Wenn man diese vielseitigen Beziehungen in Betracht zieht, so kann man behaupten, daß die Stilistik in der Wissenschaftsstruktur der Linguistik eine Art Integrationsdisziplin darstellt: es besteht ein enger Zusammenhang der stilistischen Forschungen mit dem Studium und den Ergebnissen der Grammatik, Lexikologie und Phonetik. Ihrerseits erweitert die Stilistik die Basis für die weitere Ausarbeitung der Grammatik, Lexikologie und Phonetik im Rahmen einer konkreten Sprache. Der Unterschied zwischen der Stilistik und allen diesen sprachwissenschaftlichen Disziplinen liegt darin, daß sprachliche Tatsachen von ihr „unter funktionalem und expressivem Gesichtspunkt betrachtet werden, während die Grammatik, Lexikologie und Phonetik ähnliche Erscheinungen losgelöst von ihren verschiedenen Anwendungsbereichen untersuchen und Fragen der sprachlichen Expressivität beiseite lassen“ [57, S. 134]. Im großen und ganzen also handelt es sich bei der Stilistik um den funktionalen Aspekt der Sprachforschung und Sprachbeschreibung [46, S. 533].

Die Definition der Stilistik, die Abgrenzung und Bestimmung ihres Gegenstandes bilden in der Sprachwissenschaft ein strittiges Problem. Darüber existieren verschiedene Meinungen. Doch läßt sich in ihnen eine gemeinsame Linie erkennen, die als Grundposition der modernen Sprachforscher bestimmt werden kann. Davon zeugt der Vergleich einiger konkreter Definitionen: E. Riesel u. E. Schendels – Stilistik „ist die Wissenschaft von der Verwendungsweise und Ausdrucksgestaltung der Sprache in sämtlichen Kommunikationsbereichen und Kommunikationssituationen“ [54, S. 5]: W. Fleischer u. G. Michel – Der Gegenstand der Stilistik als wissenschaftlicher Disziplin ist „die funktional bestimmte Nutzung der sprachlichen Ausdrucksmöglichkeiten auf allen Gebieten der gesellschaftlichen Praxis“ [37, S. 13]; I.W. Arnold – Die Stilistik ist ein Teilgebiet der Sprachwissenschaft, das die Prinzipien der Auswahl und den Gebrauchswert verschiedener lexikalischer, grammatischer, phonetischer, überhaupt sprachlicher Mittel in verschiedenen Kommunikationssituationen erforscht [2. S. 6].

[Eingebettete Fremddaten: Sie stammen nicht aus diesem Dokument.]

/-- Steps 4 to 6 of R183, and catch-up at once where the backup does not give a Valid time. -/
def State.resumed (s : State) (found : Option FoundCheckpoint) (label : Nat) : State :=
  let backup := s.clock.backup label
  let s1 := { s with
    clock := s.clock.taken label
    startup := s.startup.map fun (r : Restarting) => { r with backup := some backup } }
  let s2 := match found with
    | some f => s1.restored f.checkpoint
    | none => s1.startedAnew
  let s3 := s2.checkClosings
  if backup = .valid then s3 else s3.fixResume label

/-- A restart enters STARTING and runs its work as far as the resume point (R183). -/
def State.restart (s : State) (cause : RestartCause) : State :=
  let found := foundCheckpoint s.store
  let s1 := s.begunRestart cause
  if s1.station.inForce.isNone then s1
  else s1.resumed found ((found.map fun f => f.checkpoint.label).getD 0)

/-! ### nRESET and the main supply (R200) -/

/-- RESET_ASSERT (R200). -/
def execResetAssert (s : State) : Out := .next { s with board := { s.board with resetLow := true } }

/-- How long nRESET must be held low, in microseconds (R200). -/
def resetMicroseconds : Nat := 10

/-- RESET_RELEASE (R183, R200): a low pulse shorter than 10 µs is ignored; with the main supply absent there is nothing
to restart. -/
def execResetRelease (held : Nat) (torn : Torn) (s : State) : Out :=
  let s1 := { s with board := { s.board with resetLow := false } }
  .next (if s.board.resetLow && s.board.mainOn && decide (resetMicroseconds ≤ held) then
      (s1.mapStore fun st => st.tear torn).restart .reset
    else s1)

/-- MAIN_SUPPLY_LOSS (R200): the part stops, and what the array was doing is cut short. -/
def execMainSupplyLoss (torn : Torn) (s : State) : Out :=
  .next (if s.board.mainOn then
      { s with board := { s.board with mainOn := false }, store := s.store.tear torn }
    else s)

/-- POWER_RETURN (R183): the return of the main supply begins a restart. -/
def execPowerReturn (s : State) : Out :=
  .next (if s.board.mainOn then s else { s with board := { s.board with mainOn := true } }.restart .powerUp)

/-! ### Departure (R187) -/

/-- The RESTARTED notice. -/
def restartedNotice (r : Restarting) (subject time outage : Nat) (suspect : Bool) : Notice :=
  ⟨.restarted, subject, time, BitVec.ofNat 32 outage, suspect,
    (if r.warned then 0 else 1) + (if r.noCheckpoint then 2 else 0), r.cause.code⟩

/-- The last restart summary. -/
def Restarting.summary (r : Restarting) (resume : Nat) : RestartSummary :=
  ⟨r.cause, r.warned, r.noCheckpoint, r.backup, r.sequence, r.label, resume, resume - r.label⟩

/-- Departure to BLANK: the edit image holds the factory defaults, and the domain's validity is cleared (R7, R187). -/
def State.departBlank (s : State) (r : Restarting) : State :=
  let s1 := { s with
    station := { s.station with state := .blank, edit := some Image.factory }
    clock := { s.clock with time := 0, domain := 0, valid := false, lastRestart := some (r.summary 0) }
    startup := none }
  s1.deliver allParties (restartedNotice r 0 0 0 s.clock.suspect)

/-- Departure to OPERATING at the resume point (R187). -/
def State.departOperating (s : State) (r : Restarting) (resume : Nat) : State :=
  let s1 := { s with
    station := { s.station with state := .operating }
    clock := { s.clock with
      frameTimer := some (0, s.img.frameLength), ckptTicks := 0, lastRestart := some (r.summary resume) }
    startup := none }
  s1.deliver allParties (restartedNotice r 1 resume (resume - r.label) s.clock.suspect)

/-- DEPARTURE (R187): due once STARTING leads to BLANK, or once the resume point is fixed. -/
def execDeparture (s : State) : Out :=
  .next (if s.board.mainOn then
    match s.startup with
    | some r =>
      if r.toBlank then s.departBlank r
      else match r.resume with
        | some resume => s.departOperating r resume
        | none => s
    | none => s
  else s)

end Sys2Proof.Machine
end

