/-- R187: departure ends STARTING: to OPERATING at the resume point with its frame timer and checkpoint count started, or to BLANK with
the factory defaults as the edit image and no valid time; and the first notice of every port is RESTARTED. R186 and R188: before
it, the first boundary of STARTING with a restored image and no resume point fixes that point, and catches up to it from the label
of the checkpoint. Catch-up marks the running interval OUTAGE and every open account UNWARNED, unless the checkpoint was warned. It
passes each interval boundary in turn: the seconds since the point before are added to the outage seconds of every open account,
which takes the OUTAGE flag (R151); the interval closes into the account of the RECORD contract and the next begins, also marked
OUTAGE (R128); and the contracts take the boundary; the seconds after the last one are added alike.
The marks of RESTARTED at a restart to BLANK (assumption 38), and that the resume point counts as the label of the last tick
(assumption 16), are the model's choices. -/
def Obligations.DepartureEndsStarting : Prop :=
  (∀ (s : State) (r : Restarting), s.board.mainOn = true → s.startup = some r → (∀ p, (s.port p).queue = []) →
    (∀ p, (s.port p).dropping = false) →
    (∀ resume, r.toBlank = false → r.resume = some resume →
      ∃ t, exec .departure s = .next t ∧ t.station = { s.station with state := .operating } ∧ t.startup = none ∧
        t.clock = { s.clock with
          frameTimer := some (0, s.img.frameLength), ckptTicks := 0
          lastRestart := some ⟨r.cause, r.warned, r.noCheckpoint, r.backup, r.sequence, r.label, resume,
            resume - r.label⟩ } ∧
        t.fiscal = s.fiscal ∧ t.billing = s.billing ∧ t.store = s.store ∧
        ∀ p, (t.port p).queue = [⟨.restarted, 1, resume, BitVec.ofNat 32 (resume - r.label), s.clock.suspect,
          (if r.warned then 0 else 1) + (if r.noCheckpoint then 2 else 0), r.cause.code⟩]) ∧
    (r.toBlank = true →
      ∃ t, exec .departure s = .next t ∧
        t.station = { s.station with state := .blank, edit := some Image.factory } ∧ t.startup = none ∧
        t.clock.valid = false ∧ t.clock.time = 0 ∧
        ∀ p, (t.port p).queue = [⟨.restarted, 0, 0, 0#32, s.clock.suspect,
          (if r.warned then 0 else 1) + (if r.noCheckpoint then 2 else 0), r.cause.code⟩])) ∧
  (∀ (s : State) (r : Restarting), s.board.mainOn = true → s.station.state = .starting → s.startup = some r →
    r.toBlank = false → r.resume = none → s.clock.domain < 4294967295 →
    let resume := s.clock.domain + 1
    ∃ u : State, exec .tickBoundary s = .next (u.catchUp r.label resume r.warned) ∧ u.clock.time = resume ∧
      u.clock.domain = resume ∧ u.clock.lastLabel = resume ∧ u.startup = some { r with resume := some resume } ∧
      u.station = s.station ∧ u.ports = s.ports ∧ u.billing = s.billing ∧ u.tracker = s.tracker ∧ u.alloc = s.alloc ∧
      u.fiscal = s.fiscal ∧ u.sensor = s.sensor ∧ u.decls = s.decls) ∧
  (∀ (u : State) (label resume : Nat), label ≤ resume → 0 < u.img.intervalLength → u.settled = false →
    let out (seconds : Nat) (a : Account) : Account :=
      { a with outageSeconds := a.outageSeconds + seconds, outage := true }
    let accounts (f : Account → Account) : Billing :=
      { u.billing with contracts := u.billing.contracts.map fun k => { k with opened := f k.opened } }
    let boundary := ((label + u.img.dayOffset) / u.img.intervalLength + 1) * u.img.intervalLength - u.img.dayOffset
    u.catchUp label resume false =
      ({ u with billing := accounts fun a => { a with unwarned := true } } : State).catchUp label resume true ∧
    (resume < boundary → u.catchUp label resume true =
      { u with billing := accounts (out (resume - label)), tracker := { u.tracker with outage := true } }) ∧
    (boundary ≤ resume → ∃ w : State,
      u.catchUp label resume true = (w.takeBoundaries boundary).catchUp boundary resume true ∧ w.ports = u.ports ∧
      w.station = u.station ∧ w.clock = u.clock ∧ w.store = u.store ∧ w.alloc = u.alloc ∧
      w.tracker = { { u.tracker with outage := true }.beginNext with outage := true } ∧
      ∀ c, w.contract c =
        let k := u.contract c
        let a := out (boundary - label) k.opened
        let offset := u.tracker.running - (k.opened.start + u.img.dayOffset) / u.img.intervalLength
        let deviates : Bool := decide (u.tracker.n * u.img.tolerance / 100 < ((u.tracker.e : Int) - u.tracker.n).natAbs)
        if u.img.recordContract = some c then
          { k with opened := a.addInterval offset { u.tracker with outage := true } deviates }
        else { k with opened := a }))
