-- ==== Sys2Proof/Tests/Slice0.lean ====
section
/-! SUPPORT. Tests: ill-formed commands refused, frames read, worked cases of the spec, and for each statement with
hypotheses a state and operands that meet them. Expected values are the spec's, or worked by hand from its rules. -/

namespace Sys2Proof.Tests

open Sys2Proof Sys2Proof.Machine

/-! ### WellFormed refuses ill-formed commands -/

theorem test_wf_byte : (Instr.readSlot .works 256).wellFormed = false ∧ (Instr.readSlot .works 255).wellFormed = true := by
  decide

theorem test_wf_word : (Instr.setFilter .works 4294967296).wellFormed = false ∧
    (Instr.approve .works 4294967295).wellFormed = true := by decide

theorem test_wf_signed : (Instr.adjustTime .works 128).wellFormed = false ∧
    (Instr.adjustTime .works (-128)).wellFormed = true ∧ (Instr.writeConfig .works 1 0 2147483648).wellFormed = false := by
  decide

theorem test_wf_lifetime : (Instr.declare .town 12 0 65536).wellFormed = false := by decide

theorem test_wf_bands : (Instr.stageTariff .works 0 1 (List.replicate 15 ⟨0, 0, 0⟩) 0).wellFormed = false ∧
    (Instr.stageTariff .works 0 1 [⟨65536, 0, 0⟩] 0).wellFormed = false := by decide

theorem test_wf_units : (Instr.recordUnitFail 35 [] 0#8).wellFormed = false ∧
    (Instr.configProgramDone (some (59, []))).wellFormed = false := by decide

theorem test_wf_torn : (Instr.pfw ⟨60, [], .untouched⟩).wellFormed = false ∧
    (Instr.mainSupplyLoss ⟨59, [], .untouched⟩).wellFormed = true := by decide

theorem test_wf_unit_bytes : (Instr.recordUnitFail 0 (List.replicate 33 0#8) 0#8).wellFormed = false := by decide

theorem test_wf_sector_bytes : (Instr.sectorEraseDone (List.replicate 4097 0#8)).wellFormed = false := by
  decide +kernel

/-! ### Frames (R189, R190, section 11.2) -/

/-- No word spells a command: the table gives no bits. -/
theorem test_no_words : decodeTableWord 8 0x80 = none := rfl

/-- R190's own frames: READ TIME is 80h 00h B6h, FETCH is 00h 00h 00h. -/
theorem test_frame_readTime : readTransaction .town [0x80#8, 0x00#8, 0xB6#8] = .readTime .town := by decide

theorem test_frame_fetch : readTransaction .works [0x00#8, 0x00#8, 0x00#8, 0xFF#8] = .fetch .works 0#8 0#8 1 := by decide

theorem test_frame_bad_check : readTransaction .plant [0x80#8, 0x00#8, 0xB7#8] = .badFrame .plant .badCheck := by decide

theorem test_frame_overlong : readTransaction .plant [0x80#8, 121#8, 0x00#8] = .badFrame .plant .overlong := by decide

theorem test_frame_incomplete : readTransaction .works [0x80#8] = .incompleteFrame .works := by decide

theorem test_frame_unknown : readFrame .works 0x04 [] = .badFrame .works .unknownCode := by decide

theorem test_frame_wrong_length : readFrame .works 0x20 [] = .badFrame .works (.wrongLength .readSlot) := by decide

/-- DECLARE: number, value, lifetime. -/
theorem test_frame_declare : readFrame .town 0x30 [12#8, 0#8, 0#8, 1#8, 0x2C#8, 0#8, 60#8] = .declare .town 12 300 60 := by
  decide

/-- SET LIMITS: entry, minimum, maximum, ramp, threshold. -/
theorem test_frame_setLimits : readFrame .works 0x47 [1#8, 0#8, 0#8, 0#8, 2#8, 0#8, 0#8, 0#8, 3#8, 0#8, 0#8, 0#8, 4#8,
    0#8, 0#8, 0#8, 5#8] = .setLimits .works 1 2 3 4 5 := by decide

/-- STAGE TARIFF: contract, effective period, band count, bands, percentage. -/
theorem test_frame_stage : readFrame .works 0x60 [2#8, 0#8, 0#8, 0#8, 7#8, 1#8, 0#8, 0#8, 0#8, 0#8, 0#8, 0#8, 0#8, 9#8,
    50#8] = .stageTariff .works 2 7 [⟨0, 0, 9⟩] 50 := by decide

/-- ADJUST TIME: a signed byte. -/
theorem test_frame_adjust : readFrame .works 0x81 [0xFF#8] = .adjustTime .works (-1) := by decide

/-- WRITE CONFIG: item, index, signed value. -/
theorem test_frame_writeConfig : readFrame .works 0x10 [0x13#8, 23#8, 0xFF#8, 0xFF#8, 0xFF#8, 0xFE#8] =
    .writeConfig .works 0x13 23 (-2) := by decide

Aus den angeführten Definitionen ergibt sich, trotz ihrer scheinbaren Unterschiedlichkeit, die erwähnte Grundposition der Autoren, die zusammenfassend folgenderweise wiedergegeben werden kann: die Stilistik ist die sprachwissenschaftliche Disziplin, die die Art und Weise untersucht, in welcher die sprachlichen Ausdrucksmittel in Abhängigkeit von Charakter und Ziel der Aussage und von den Bedingungen der Kommunikation gebraucht werden. Mit anderen Worten: die Stilistik untersucht „die Gesetzmäßigkeiten der Entstehung und Entwicklung der funktional-kommunikativen und expressiv-semantischen Differenzierung im System einer Nationalsprache“ [57, S. 133— 134].

Dem so bestimmten Wesen der Stilistik entsprechen ihre Aufgaben, die sich in Thesen so formulieren lassen:

  • die Erforschung des Zusammenhangs zwischen Inhalt und Ausdrucksform in sprachlichen Äußerungen, Texten, Kommunikationsbereichen;

  • die Aufdeckung und Begründung der Differenzen in verschiedenen Verwendungsweisen der Sprache vom Standpunkt ihrer sozialen Bedingtheit aus;

  • die Untersuchung verschiedener Arten von Expressivität mit ihren sämtlichen Schattierungen im Rahmen des sprachlichen Ausdrucks;

  • die Entwicklung von Methoden und Kriterien der Textanalyse.

Eine spezielle Aufgabe der modernen Stilistik besteht in der kritischen Überprüfung des Nachlasses der traditionellen Stilistik.

Neben der breiten sprachtheoretischen Bedeutung hat die Stilistik, wie aus den aufgezählten Aufgaben folgt, auch ihre engere praktische Bedeutung als Anleitungslehre zur Textinterpretation. Indem sie sprachliche Erscheinungen – Wörter, Wortverbindungen, Formen, Satzkonstruktionen usw. – unter dem Gesichtspunkt ihrer angemessenen Verwendung, ihrer funktionalen Bedeutung und Expressivität untersucht, lehrt sie ihre richtige Auswahl für bestimmte Ziele der Kommunikation, für den wirksamsten Ausdruck eines bestimmten Inhalts [57, S. 134].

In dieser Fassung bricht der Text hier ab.